L'inconvénient, c'est que ce type de démarche évacue toute possibilité de subjec­tivité. L'expérience doit certes être objective mais elle comporte aussi nécessairement, du moins dans ce domaine de la recherche spirituelle, un côté subjectif qui s'oppose à l'objectivisme rigoureux de la science pure et qui le complète. Si des expériences purement scientifiques peuvent donner des résultats pouvant servir à tous, par contre les expériences spi­rituelles faites par d'autres ne peuvent guère nous servir, sauf à enrichir nos connaissances, ce qui a pour effet banal de flatter notre ego, notamment en lui faisant croire qu'ainsi il progresse sur son chemin spirituel. Mais l'expérience spirituelle est d'abord et avant tout une expérience intérieure, nous devons la faire nous-même ! Et l'intérieur ne peut être vécu que de l'intérieur, pas de l'extérieur !

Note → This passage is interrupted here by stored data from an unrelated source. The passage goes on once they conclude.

/-- R470 (13): immediate. -/
def F.FLT_INJ0.PAGE : Field := ⟨0x140, 20, 12, .rw, .imm, 0, 0, 1, 0, 4095⟩

/-- R470 (13): immediate. -/
def F.FLT_INJ1.DETAIL : Field := ⟨0x144, 0, 16, .rw, .imm, 0, 0, 1, 0, 65535⟩

/-- R470 (13): immediate. -/
def F.FLT_INJ1.PART : Field := ⟨0x144, 16, 4, .rw, .imm, 0, 0, 1, 0, 15⟩

/-- R470 (13): immediate. -/
def F.FLT_INJ1.PART_VALID : Field := ⟨0x144, 20, 1, .rw, .imm, 0, 0, 1, 0, 1⟩

/-- R470 (13): R456; immediate. -/
def F.FLT_INJ2.GO : Field := ⟨0x148, 0, 1, .w1s, .imm, 0, 0, 1, 0, 1⟩

/-- R470 (13): R456. -/
def F.FLT_INJ2.INJ_EN : Field := ⟨0x148, 8, 1, .ro, .imm, 0, 0, 1, 0, 1⟩

/-- R470 (13): R441, R447. -/
def F.FLT_HIST.RECORD : Field := ⟨0x200, 0, 128, .ro, .imm, 0, 16, 32, 0, 340282366920938463463374607431768211455⟩

/-- R470 (13): code overridden. -/
def F.FLT_X_OVR.CODE : Field := ⟨0x400, 0, 16, .rw, .expert, 0, 4, 64, 0, 65535⟩

/-- R470 (13): reaction. -/
def F.FLT_X_OVR.REACT : Field := ⟨0x400, 16, 2, .rw, .expert, 0, 4, 64, 0, 3⟩

/-- R470 (13): 0 ALARM, 1 EVENT, 2 TRACE, 3 reserved. -/
def F.FLT_X_OVR.CLASS : Field := ⟨0x400, 18, 2, .rw, .expert, 0, 4, 64, 0, 3⟩

/-- R470 (13): CLASS applies. -/
def F.FLT_X_OVR.CLASS_EN : Field := ⟨0x400, 20, 1, .rw, .expert, 0, 4, 64, 0, 1⟩

/-- R470 (13): entry in use. -/
def F.FLT_X_OVR.VALID : Field := ⟨0x400, 21, 1, .rw, .expert, 0, 4, 64, 0, 1⟩

/-- R496 (14): R475. -/
def F.BOOT_STAT.STAGE : Field := ⟨0x40, 0, 4, .ro, .imm, 0, 0, 1, 0, 15⟩

/-- R496 (14): R475. -/
def F.BOOT_STAT.READY : Field := ⟨0x40, 4, 1, .ro, .imm, 0, 0, 1, 0, 1⟩

/-- R496 (14): booted from a pushed image. -/
def F.BOOT_STAT.FROM_PUSH : Field := ⟨0x40, 5, 1, .ro, .imm, 0, 0, 1, 0, 1⟩

/-- R496 (14): the flash image passed at the last boot or write. -/
def F.BOOT_STAT.FLASH_OK : Field := ⟨0x40, 6, 1, .ro, .imm, 0, 0, 1, 0, 1⟩

/-- R496 (14): key slot of the booted image. -/
def F.BOOT_STAT.KEY_SLOT : Field := ⟨0x40, 8, 2, .ro, .imm, 0, 0, 1, 0, 3⟩

/-- R496 (14): R480 code. -/
def F.BOOT_STAT.BOOT_ERR : Field := ⟨0x40, 16, 8, .ro, .imm, 0, 0, 1, 0, 255⟩

/-- R496 (14): ms from t0 to READY. -/
def F.BOOT_TIME.READY_MS : Field := ⟨0x44, 0, 16, .ro, .imm, 0, 0, 1, 0, 65535⟩

/-- R496 (14): R482. -/
def F.BOOT_FUSE.KEY_VALID : Field := ⟨0x48, 0, 4, .ro, .imm, 0, 0, 1, 0, 15⟩

/-- R496 (14): R482. -/
def F.BOOT_FUSE.KEY_REVOKE : Field := ⟨0x48, 4, 4, .ro, .imm, 0, 0, 1, 0, 15⟩

/-- R496 (14): 0–64. -/
def F.BOOT_FUSE.SVN_FUSE : Field := ⟨0x48, 8, 7, .ro, .imm, 0, 0, 1, 0, 127⟩

/-- R496 (14): R456. -/
def F.BOOT_FUSE.TEST_FUSE : Field := ⟨0x48, 16, 1, .ro, .imm, 0, 0, 1, 0, 1⟩

/-- R496 (14): TEST_MODE. -/
def F.BOOT_FUSE.TEST_STRAP : Field := ⟨0x48, 17, 1, .ro, .imm, 0, 0, 1, 0, 1⟩

/-- R496 (14): burn REVOKE[k] (R483). -/
def F.BOOT_REVOKE.REVOKE : Field := ⟨0x4C, 0, 4, .w1s, .imm, 0, 0, 1, 0, 15⟩

/-- R496 (14): R483. -/
def F.BOOT_SVN.SVN_BURN : Field := ⟨0x50, 0, 7, .wo, .imm, 0, 0, 1, 0, 127⟩

/-- R496 (14): SVN of the booted image. -/
def F.BOOT_IMG.IMG_SVN : Field := ⟨0x54, 0, 7, .ro, .imm, 0, 0, 1, 0, 127⟩

/-- R496 (14): IMG_VER of the booted image. -/
def F.BOOT_IMG_VER.IMG_VER : Field := ⟨0x58, 0, 32, .ro, .imm, 0, 0, 1, 0, 4294967295⟩

/-- R496 (14): device serial; low word first. -/
def F.BOOT_SERIAL.SERIAL : Field := ⟨0x60, 0, 64, .ro, .imm, 0, 0, 1, 0, 18446744073709551615⟩

/-- R496 (14): bytes, 8,192–12,582,912, a multiple of 4,096. -/
def F.BOOT_PUSH_LEN.PUSH_LEN : Field := ⟨0x70, 0, 24, .rw, .imm, 0, 0, 1, 8192, 12582912⟩

/-- R496 (14): R479. -/
def F.BOOT_PUSH_CMD.GO : Field := ⟨0x74, 0, 1, .w1s, .imm, 0, 0, 1, 0, 1⟩

/-- R496 (14): staging area, LOCAL = 1, 4 KiB aligned; refused unless UPD_STATE is IDLE or FAILED. -/
def F.BOOT_STG_BASE.STG_BASE : Field := ⟨0x80, 0, 64, .rw, .imm, 0, 0, 1, 0, 18446744073709551615⟩

/-- R496 (14): R487. -/
def F.BOOT_UPD_CMD.VERIFY : Field := ⟨0x88, 0, 1, .w1s, .imm, 0, 0, 1, 0, 1⟩

/-- R496 (14): R487. -/
def F.BOOT_UPD_CMD.ACTIVATE : Field := ⟨0x88, 1, 1, .w1s, .imm, 0, 0, 1, 0, 1⟩

/-- R496 (14): R493. -/
def F.BOOT_UPD_CMD.FLASH_WRITE : Field := ⟨0x88, 2, 1, .w1s, .imm, 0, 0, 1, 0, 1⟩

/-- R496 (14): R487. -/
def F.BOOT_UPD_CMD.ABORT : Field := ⟨0x88, 3, 1, .w1s, .imm, 0, 0, 1, 0, 1⟩

/-- R496 (14): bit c of the field: component c; bit 0 of the field reserved. -/
def F.BOOT_UPD_CMD.ACT_MASK : Field := ⟨0x88, 8, 8, .rw, .imm, 0, 0, 1, 0, 255⟩

/-- R496 (14): 0 IDLE, 1 VERIFYING, 2 STAGED, 3 ACTIVATING, 4 FAILED. -/
def F.BOOT_UPD_STAT.UPD_STATE : Field := ⟨0x8C, 0, 3, .ro, .imm, 0, 0, 1, 0, 7⟩

/-- R496 (14): R480 code; 0x10 LIMIT, 0x11 STAGE_THAWED, 0x12 REVERTED. -/
def F.BOOT_UPD_STAT.UPD_ERR : Field := ⟨0x8C, 8, 8, .ro, .imm, 0, 0, 1, 0, 255⟩

/-- R496 (14): components fully committed from the staged image. -/
def F.BOOT_UPD_STAT.DONE_MASK : Field := ⟨0x8C, 16, 8, .ro, .imm, 0, 0, 1, 0, 255⟩

/-- R496 (14): R493. -/
def F.BOOT_UPD_STAT.FLASH_BUSY : Field := ⟨0x8C, 24, 1, .ro, .imm, 0, 0, 1, 0, 1⟩

/-- R496 (14): some component has MIXED = 1. -/
def F.BOOT_UPD_STAT.MIXED : Field := ⟨0x8C, 25, 1, .ro, .imm, 0, 0, 1, 0, 1⟩

/-- R496 (14): R491. -/
def F.BOOT_ALIVE.ALIVE : Field := ⟨0x90, 0, 32, .wo, .imm, 0, 0, 1, 0, 4294967295⟩

/-- R496 (14): 0xC0DE resets the package (R471). -/
def F.BOOT_RESET.KEY : Field := ⟨0x94, 0, 16, .wo, .imm, 0, 0, 1, 0, 65535⟩

/-- R496 (14): committed UC_MAJOR [23:16], UC_MINOR [15:8], UC_BUILD [7:0]. -/
def F.BOOT_COMP.VERSION : Field := ⟨0xA0, 0, 24, .ro, .imm, 0, 4, 8, 0, 16777215⟩

/-- R496 (14): activation in progress or incomplete. -/
def F.BOOT_COMP.PENDING : Field := ⟨0xA0, 24, 1, .ro, .imm, 0, 4, 8, 0, 1⟩

/-- R496 (14): pages run two versions. -/
def F.BOOT_COMP.MIXED : Field := ⟨0xA0, 25, 1, .ro, .imm, 0, 4, 8, 0, 1⟩

/-- R496 (14): activations completed, saturating. -/
def F.BOOT_CNT.ACT_CNT : Field := ⟨0xC0, 0, 16, .ro, .imm, 0, 0, 1, 0, 65535⟩

/-- R496 (14): saturating. -/
def F.BOOT_CNT.REVERT_CNT : Field := ⟨0xC0, 16, 16, .ro, .imm, 0, 0, 1, 0, 65535⟩

/-- R496 (14): saturating. -/
def F.BOOT_ERR_CNT.VERIFY_FAIL_CNT : Field := ⟨0xC4, 0, 16, .ro, .imm, 0, 0, 1, 0, 65535⟩

/-- R496 (14): saturating. -/
def F.BOOT_ERR_CNT.PUSH_FAIL_CNT : Field := ⟨0xC4, 16, 16, .ro, .imm, 0, 0, 1, 0, 65535⟩

/-- R496 (14): committed digest of component c, byte 4i in [7:0]. -/
def F.BOOT_DIG.DIGEST : Field := ⟨0x100, 0, 256, .ro, .imm, 0, 32, 8, 0, 115792089237316195423570985008687907853269984665640564039457584007913129639935⟩

/-- R521 (15): R472. -/
def F.DEV_STRAP.SLOT_ID : Field := ⟨0x40, 0, 6, .ro, .imm, 0, 0, 1, 0, 63⟩

/-- R521 (15): as named. -/
def F.DEV_STRAP.TBM_EN : Field := ⟨0x40, 8, 1, .ro, .imm, 0, 0, 1, 0, 1⟩

/-- R521 (15): as named. -/
def F.DEV_STRAP.TEST_MODE : Field := ⟨0x40, 9, 1, .ro, .imm, 0, 0, 1, 0, 1⟩

/-- R521 (15): tiles not retired. -/
def F.DEV_TILES.LIVE_TILES : Field := ⟨0x44, 0, 9, .ro, .imm, 288, 0, 1, 0, 511⟩

/-- R521 (15): R129. -/
def F.DEV_TILES.RETIRED_TILES : Field := ⟨0x44, 16, 9, .ro, .imm, 0, 0, 1, 0, 511⟩

/-- R521 (15): channel groups not retired. -/
def F.DEV_GROUPS.LIVE_GROUPS : Field := ⟨0x48, 0, 6, .ro, .imm, 32, 0, 1, 0, 63⟩

/-- R521 (15): free for software. -/
def F.DEV_SCRATCH.SCRATCH : Field := ⟨0x4C, 0, 32, .rw, .imm, 0, 0, 1, 0, 4294967295⟩

/-- R521 (15): dynamic address. -/
def F.MGT_I3C.DYN_ADDR : Field := ⟨0x40, 0, 7, .ro, .imm, 0, 0, 1, 0, 127⟩

/-- R521 (15): as named. -/
def F.MGT_I3C.ADDR_VALID : Field := ⟨0x40, 7, 1, .ro, .imm, 0, 0, 1, 0, 1⟩

/-- R521 (15): R510. -/
def F.MGT_I3C.STATIC_ADDR : Field := ⟨0x40, 8, 7, .ro, .imm, 0, 0, 1, 0, 127⟩

/-- R521 (15): R511. -/
def F.MGT_EID.EID_I3C : Field := ⟨0x44, 0, 8, .ro, .imm, 0, 0, 1, 0, 255⟩

/-- R521 (15): R511. -/
def F.MGT_EID.EID_PCIE : Field := ⟨0x44, 8, 8, .ro, .imm, 0, 0, 1, 0, 255⟩

/-- R521 (15): PLDM terminus ID. -/
def F.MGT_EID.TID : Field := ⟨0x44, 16, 8, .ro, .imm, 0, 0, 1, 0, 255⟩

/-- R521 (15): R515. -/
def F.MGT_PLDM.UPD_LOCK : Field := ⟨0x48, 0, 1, .ro, .imm, 0, 0, 1, 0, 1⟩

/-- R521 (15): R510. -/
def F.MGT_PLDM.IBI_EN : Field := ⟨0x48, 1, 1, .rw, .imm, 1, 0, 1, 0, 1⟩

/-- R521 (15): R514, 0–64. -/
def F.MGT_PLDM.EV_QUEUED : Field := ⟨0x48, 8, 7, .ro, .imm, 0, 0, 1, 0, 127⟩

/-- R521 (15): bus, parity and framing errors. -/
def F.MGT_CNT.I3C_ERR_CNT : Field := ⟨0x4C, 0, 16, .ro, .imm, 0, 0, 1, 0, 65535⟩

/-- R521 (15): R511. -/
def F.MGT_CNT.MCTP_DROP_CNT : Field := ⟨0x4C, 16, 16, .ro, .imm, 0, 0, 1, 0, 65535⟩

/-- R521 (15): R503, R506; low word first. -/
def F.PCI_WIN_BASE.WIN_BASE : Field := ⟨0x40, 0, 64, .rw, .imm, 140737488355328, 0, 1, 0, 18446744073709551615⟩

/-- R521 (15): R505. -/
def F.PCI_FENCE.GO : Field := ⟨0x48, 0, 1, .w1s, .imm, 0, 0, 1, 0, 1⟩

/-- R521 (15): fence in progress. -/
def F.PCI_FENCE.BUSY : Field := ⟨0x48, 1, 1, .ro, .imm, 0, 0, 1, 0, 1⟩

/-- R521 (15): last fence returned FENCE_PATH_LOST. -/
def F.PCI_FENCE.LOST : Field := ⟨0x48, 2, 1, .ro, .imm, 0, 0, 1, 0, 1⟩

/-- R521 (15): generation 1–6. -/
def F.PCI_LINK.SPEED : Field := ⟨0x4C, 0, 3, .ro, .imm, 0, 0, 1, 0, 7⟩

/-- R521 (15): lanes 1, 2, 4. -/
def F.PCI_LINK.WIDTH : Field := ⟨0x4C, 4, 3, .ro, .imm, 0, 0, 1, 0, 7⟩

/-- R521 (15): FLIT mode. -/
def F.PCI_LINK.FLIT : Field := ⟨0x4C, 8, 1, .ro, .imm, 0, 0, 1, 0, 1⟩

/-- R521 (15): R504. -/
def F.PCI_CNT0.WR_DROP_CNT : Field := ⟨0x50, 0, 16, .ro, .imm, 0, 0, 1, 0, 65535⟩

/-- R521 (15): R504. -/
def F.PCI_CNT0.RD_ERR_CNT : Field := ⟨0x50, 16, 16, .ro, .imm, 0, 0, 1, 0, 65535⟩

/-- R521 (15): R502. -/
def F.PCI_CNT1.BAD_ACC_CNT : Field := ⟨0x54, 0, 16, .ro, .imm, 0, 0, 1, 0, 65535⟩

/-- R521 (15): R507. -/
def F.PCI_CNT1.LINK_DOWN_CNT : Field := ⟨0x54, 16, 16, .ro, .imm, 0, 0, 1, 0, 65535⟩

/-- R521 (15): station address. -/
def F.ETH_MAC.MAC : Field := ⟨0x40, 0, 48, .rw, .imm, 0, 0, 1, 0, 281474976710655⟩

/-- R521 (15): 0: IPv4 off. -/
def F.ETH_IP4.IP4 : Field := ⟨0x48, 0, 32, .rw, .imm, 0, 0, 1, 0, 4294967295⟩

/-- R521 (15): 0: IPv6 off. -/
def F.ETH_IP6.IP6 : Field := ⟨0x50, 0, 128, .rw, .imm, 0, 0, 1, 0, 340282366920938463463374607431768211455⟩

/-- R521 (15): as named. -/
def F.ETH_VLAN.VID : Field := ⟨0x60, 0, 12, .rw, .imm, 0, 0, 1, 0, 4095⟩

/-- R521 (15): as named. -/
def F.ETH_VLAN.VLAN_EN : Field := ⟨0x60, 12, 1, .rw, .imm, 0, 0, 1, 0, 1⟩

/-- R521 (15): as named. -/
def F.ETH_STAT.LINK_UP : Field := ⟨0x64, 0, 1, .ro, .imm, 0, 0, 1, 0, 1⟩

/-- R521 (15): R377. -/
def F.ETH_CNT.CNP_RX_CNT : Field := ⟨0x68, 0, 16, .ro, .imm, 0, 0, 1, 0, 65535⟩
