/-- The lines of a set of a slice. -/
def Block.setLines (b : Block) (s key : Nat) : List (Nat × Line) :=
  b.lines.filter (fun e => decide (e.2.slice = s) && decide (sliceSet e.1 = sliceSet key))

/-- The ways that an install may take: pin ways for a pinned line, the other allocation ways for any other (R210, R211). -/
def Block.fillWays (b : Block) (s part : Nat) (pin : Bool) : List Nat :=
  let alloc := b.eff (pgSlice s) F.SLC_MASK.ALLOC_WAYS part
  let pins := b.eff (pgSlice s) F.SLC_MASK.PIN_WAYS part
  bitIndices 16 (if pin then pins else alloc - (alloc &&& pins))

/-- Install a line in a slice: a free way first, else the unpinned line that the replacement rule chooses. `false`: no way
could take it. -/
def Block.installLine (b : Block) (s key part : Nat) (pin : Bool) (data : List Byte) : Block × Bool :=
  match SMap.find b.lines key with
  | some ln => (({ b with lines := SMap.set b.lines key { ln with pinned := ln.pinned || pin } }).refreshLine key
      { ln with pinned := ln.pinned || pin }, true)
  | none =>
    let ways := b.fillWays s part pin
    let held := b.setLines s key
    let put (b : Block) (w : Nat) : Block :=
      { b with lines := SMap.set b.lines key { slice := s, way := w, part := part, pinned := pin, order := b.fresh, data := data }
               fresh := b.fresh + 1 }
    match ways.find? (fun w => !held.any (fun e => decide (e.2.way = w))) with
    | some w => (put b w, true)
    | none =>
      let cand := held.filter (fun e => ways.contains e.2.way && !e.2.pinned)
      match cand with
      | [] => (b, false)
      | c :: _ =>
        let oldest := cand.foldl (fun x y => if y.2.order < x.2.order then y else x) c
        let v := if b.eff (pgSlice s) F.SLC_X_REPL.REPL = 1 then oldest
          else cand.getD (Config.victim b.fresh % cand.length) c
        (put (b.dropLine v.1) v.2.way, true)

/-- A thaw filter of a slice. -/
def Block.filter (b : Block) (s : Nat) : ThawFilter := SMap.get { ranges := [], floor := 0 } b.filters s

/-- FILL_MAX_AGE in ticks. -/
def Block.fillAge (b : Block) : Nat := b.eff pgDev F.DEV_FRZ_CFG.FILL_MAX_AGE * 1000

/-- The entries of a filter that still count: each is kept for FILL_MAX_AGE. -/
def Block.liveRanges (b : Block) (s : Nat) : List (Nat × Nat × Nat) :=
  (b.filter s).ranges.filter (fun r => decide (b.now ≤ r.2.2 + b.fillAge))

/-- A slice applies a thaw range: its lines go, and the range joins the filter of 64 (R204). Ranges are in frames of the
global line space (slot and frame). -/
def Block.applyThaw (b : Block) (s first count : Nat) : Block :=
  let live := b.liveRanges s
  let full := decide (64 ≤ live.length)
  let f : ThawFilter :=
    { ranges := (first, count, b.now) :: live.take 63
      floor := if full then max (b.filter s).floor ((live.getLastD (0, 0, 0)).2.2) else (b.filter s).floor }
  let b1 := { b with
    lines := b.lines.filter (fun e => !(decide (e.2.slice = s) && decide (first ≤ e.1 / 32) && decide (e.1 / 32 < first + count)))
    filters := SMap.set b.filters s f }
  if full then (b1.bump (pgSlice s) F.SLC_FILTER.FILTER_OVF_CNT).raise (pgSlice s) 1 else b1

/-- The conditions of R204 on a fill read at `tick`. -/
def Block.fillOk (b : Block) (s key tick : Nat) : Bool :=
  !b.safe && decide (b.now ≤ tick + b.fillAge)
    && (b.liveRanges s).all (fun r => !(decide (r.1 ≤ key / 32) && decide (key / 32 < r.1 + r.2.1)) || decide (r.2.2 < tick))
    && decide ((b.filter s).floor < tick ∨ (b.filter s).floor = 0)

/-- SLICE_FILL: the oldest fill on its way to a slice is installed, or refused and counted (R204). -/
def Block.sliceFill (b : Block) (s : Nat) : Block :=
  match b.fills.find? (fun f => decide (f.slice = s)) with
  | none => b
  | some f =>
    let b1 := { b with fills := b.fills.erase f }
    if b1.islandOpen (312 + s) && b1.fillOk s f.line f.readTick then (b1.installLine s f.line f.part f.pin f.data).1
    else b1.bumpWrap (pgSlice s) F.SLC_PERF.NOFILL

L'identification à l'image d'ici

Toute tentative de le communiquer, par exemple en le décrivant, est inévitablement une extériorisation permettant d'en vérifier l'objectivité et de le reproduire : est-ce fondé sur une observation rigoureuse, d'autres l'ont-ils aussi vécu ainsi, comment sau­rais-je que je le vis ou le revis ? Bien sûr, ces communications peuvent nous aider mais uni­quement si elles nous amènent à faire ou refaire l'expérience nous-même ! Mais lorsque c'est nous qui communiquons, nous avons tendance à nous féliciter individuellement ou collective­ment d'avoir fait des expériences aussi sublimes et nous prouvons alors par mille arguments la justesse pseudo-scientifique de notre découverte afin de convaincre nos proches ou moins pro­ches... Ce faisant nous plongeons dans une identification qui est d'autant plus inconsciente qu'elle est à une image d'ici. Ou, plus exactement, de moi ici.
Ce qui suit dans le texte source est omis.